L’assemblée Nationale a adopté mardi 28 octobre, en première lecture, le projet de loi de financement de la Sécurité Sociale. Ce projet, porté par Marisol Touraine, ministre de la Santé, prévoit une réforme des contrats d’assurance santé dits « responsables ». Ces contrats avaient été créés en 2005 pour accompagner le parcours de soin.

 Ce qui va changer en 2015

Deux tendances majeures s’opposent dans la nouvelle réforme : une amélioration de la prise en charge sur certaines prestations et une limitation drastique des remboursements sur d’autres actes. Tout d’abord, pour prétendre à la qualification de responsable, les contrats d’assurance santé devront désormais garantir un panier de soins minimum. Outre le remboursement du ticket modérateur dans le cadre du parcours de soins, certains postes de dépense, qui n’étaient pas ciblés par le décret de 2005 devront être pris en charge. Ainsi le forfait journalier hospitalier devra être inclus dans les contrats, et ce, sans condition de restriction sur la durée d’hospitalisation. De même, en optique et en dentaire, des prestations minimales seront imposées aux assureurs. A l’inverse, la couverture de nombreuses prestations se voit limitée par la réforme. Avec pour objectif affiché de limiter les dépassements d’honoraires pratiqués par les médecins, le décret en limite le remboursement à 125% du tarif de la Sécurité Sociale.
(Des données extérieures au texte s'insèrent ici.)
theorem met_CxlMemWriteAccepted_2 :
    ∃ (port : Fin 512) (address dpa : Nat) (data : List Byte) (mark : WriteMark) (keep : Fin 3) (w : Nat) (v : View) (s :
      State), s.ldUp port = true ∧ ((s.backWith (port / 16) noPhys).link (port / 16)).noCredit (s.writeReq port data 0
      mark.poison mark.parity keep 0) = false ∧ (s.backWith (port / 16) noPhys).ldUp port = true ∧ (s.backWith (port / 16)
      noPhys).decodeHdm port address = some dpa ∧ dpa < dpaEnd ∧ (s.backWith (port / 16) noPhys).ideRefuses (s.writeReq port
      data 0 mark.poison mark.parity keep (dpa / 64 * 64)) = false ∧ (s.backWith (port / 16) noPhys).serving = true ∧ (Tab.get
      port.val (s.backWith (port / 16) noPhys).reg.masters).hold = [] ∧ (s.backWith (port / 16) noPhys).gateOk (s.writeReq port
      data 0 mark.poison mark.parity keep (dpa / 64 * 64)) = true ∧ (((s.backWith (port / 16) noPhys).gateSpend (s.writeReq
      port data 0 mark.poison mark.parity keep (dpa / 64 * 64))).checks (s.writeReq port data 0 mark.poison mark.parity keep
      (dpa / 64 * 64))).toOption = some (w, v) ∧ (((s.backWith (port / 16) noPhys).gateSpend (s.writeReq port data 0
      mark.poison mark.parity keep (dpa / 64 * 64))).accepted (s.writeReq port data 0 mark.poison mark.parity keep (dpa / 64 *
      64)) w).hubReady (s.writeReq port data 0 mark.poison mark.parity keep (dpa / 64 * 64)) v w = true ∧ ((((s.backWith (port
      / 16) noPhys).gateSpend (s.writeReq port data 0 mark.poison mark.parity keep (dpa / 64 * 64))).accepted (s.writeReq port
      data 0 mark.poison mark.parity keep (dpa / 64 * 64)) w).hubGrant (((((s.backWith (port / 16) noPhys).gateSpend
      (s.writeReq port data 0 mark.poison mark.parity keep (dpa / 64 * 64))).accepted (s.writeReq port data 0 mark.poison
      mark.parity keep (dpa / 64 * 64)) w).home (s.writeReq port data 0 mark.poison mark.parity keep (dpa / 64 * 64)).dpa).getD
      0) ((s.writeReq port data 0 mark.poison mark.parity keep (dpa / 64 * 64)).port / 32)).cohAt (s.writeReq port data 0
      mark.poison mark.parity keep (dpa / 64 * 64)).dpa = none ∧ mark.poison = false ∧ mark.parity = false ∧ ((((s.backWith
      (port / 16) noPhys).gateSpend (s.writeReq port data 0 mark.poison mark.parity keep (dpa / 64 * 64))).accepted (s.writeReq
      port data 0 mark.poison mark.parity keep (dpa / 64 * 64)) w).hubGrant (((((s.backWith (port / 16) noPhys).gateSpend
      (s.writeReq port data 0 mark.poison mark.parity keep (dpa / 64 * 64))).accepted (s.writeReq port data 0 mark.poison
      mark.parity keep (dpa / 64 * 64)) w).home (s.writeReq port data 0 mark.poison mark.parity keep (dpa / 64 * 64)).dpa).getD
      0) ((s.writeReq port data 0 mark.poison mark.parity keep (dpa / 64 * 64)).port / 32)).par (P.winKind w) = wT0 ∧
      ((((s.backWith (port / 16) noPhys).gateSpend (s.writeReq port data 0 mark.poison mark.parity keep (dpa / 64 *
      64))).accepted (s.writeReq port data 0 mark.poison mark.parity keep (dpa / 64 * 64)) w).hubGrant (((((s.backWith (port /
      16) noPhys).gateSpend (s.writeReq port data 0 mark.poison mark.parity keep (dpa / 64 * 64))).accepted (s.writeReq port
      data 0 mark.poison mark.parity keep (dpa / 64 * 64)) w).home (s.writeReq port data 0 mark.poison mark.parity keep (dpa /
      64 * 64)).dpa).getD 0) ((s.writeReq port data 0 mark.poison mark.parity keep (dpa / 64 * 64)).port / 32)).flipSram 1
      ((((((s.backWith (port / 16) noPhys).gateSpend (s.writeReq port data 0 mark.poison mark.parity keep (dpa / 64 *
      64))).accepted (s.writeReq port data 0 mark.poison mark.parity keep (dpa / 64 * 64)) w).hubGrant (((((s.backWith (port /
      16) noPhys).gateSpend (s.writeReq port data 0 mark.poison mark.parity keep (dpa / 64 * 64))).accepted (s.writeReq port
      data 0 mark.poison mark.parity keep (dpa / 64 * 64)) w).home (s.writeReq port data 0 mark.poison mark.parity keep (dpa /
      64 * 64)).dpa).getD 0) ((s.writeReq port data 0 mark.poison mark.parity keep (dpa / 64 * 64)).port / 32)).home
      (s.writeReq port data 0 mark.poison mark.parity keep (dpa / 64 * 64)).dpa).getD 0) = false := ⟨0, 0x1040, 0x1040, [1], ⟨false, false⟩, 0, 0, .main, wLink wT0, by decide +kernel⟩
Faute d’appliquer ce point, les contrats d’assurance ne pourront plus bénéficier des mesures fiscales incitatives. En optique également les prestations sont strictement encadrées : une prise en charge minimale est garantie par le décret, mais cette prise en charge ne peut dépasser certains montants (470€ pour une paire de lunettes à verres simples, 750€ pour des verres complexes et 850€ pour des verres très complexes). L’optique étant l’un des éléments les plus décisifs dans le choix d’une complémentaire santé, c’est le point de la réforme qui mécontente le plus à la fois les assureurs et les assurés.

L’objet du mécontentement des professionnels du secteur

Et c’est justement le caractère dual de cette mesure qui est au cœur des préoccupations des professionnels de l’assurance qui redoutent un double effet négatif sur les assurés. D’un côté, la prise en charge obligatoire de certains risques qui n’étaient pas couverts auparavant va indubitablement avoir un impact à la hausse sur le tarif de base des assurances complémentaires. De l’autre côté, limités par des plafonds de prise en charge, les assureurs ne seront plus libres de pratiquer les remboursements dont ils étaient coutumiers.  Ainsi, le CSCA, dans un communiqué de trois pages, met en garde l’exécutif contre une mesure dont « la facture, pour les assurés sociaux, et notamment les classes moyennes, va, à court terme, être très lourde ». En effet, le syndicat émet de réelles réserves quant à la capacité de ce texte à limiter les dépassements d’honoraires pratiqués par les médecins. La part des frais médicaux restant à la charge des assurés va donc fortement augmenter.

Avec les mesures annoncées par le gouvernement, les assurés devront donc payer des polices d’assurance santé plus chères pour des prestations moindres. Dans le même temps, les assureurs verront leur activité toujours plus encadrée.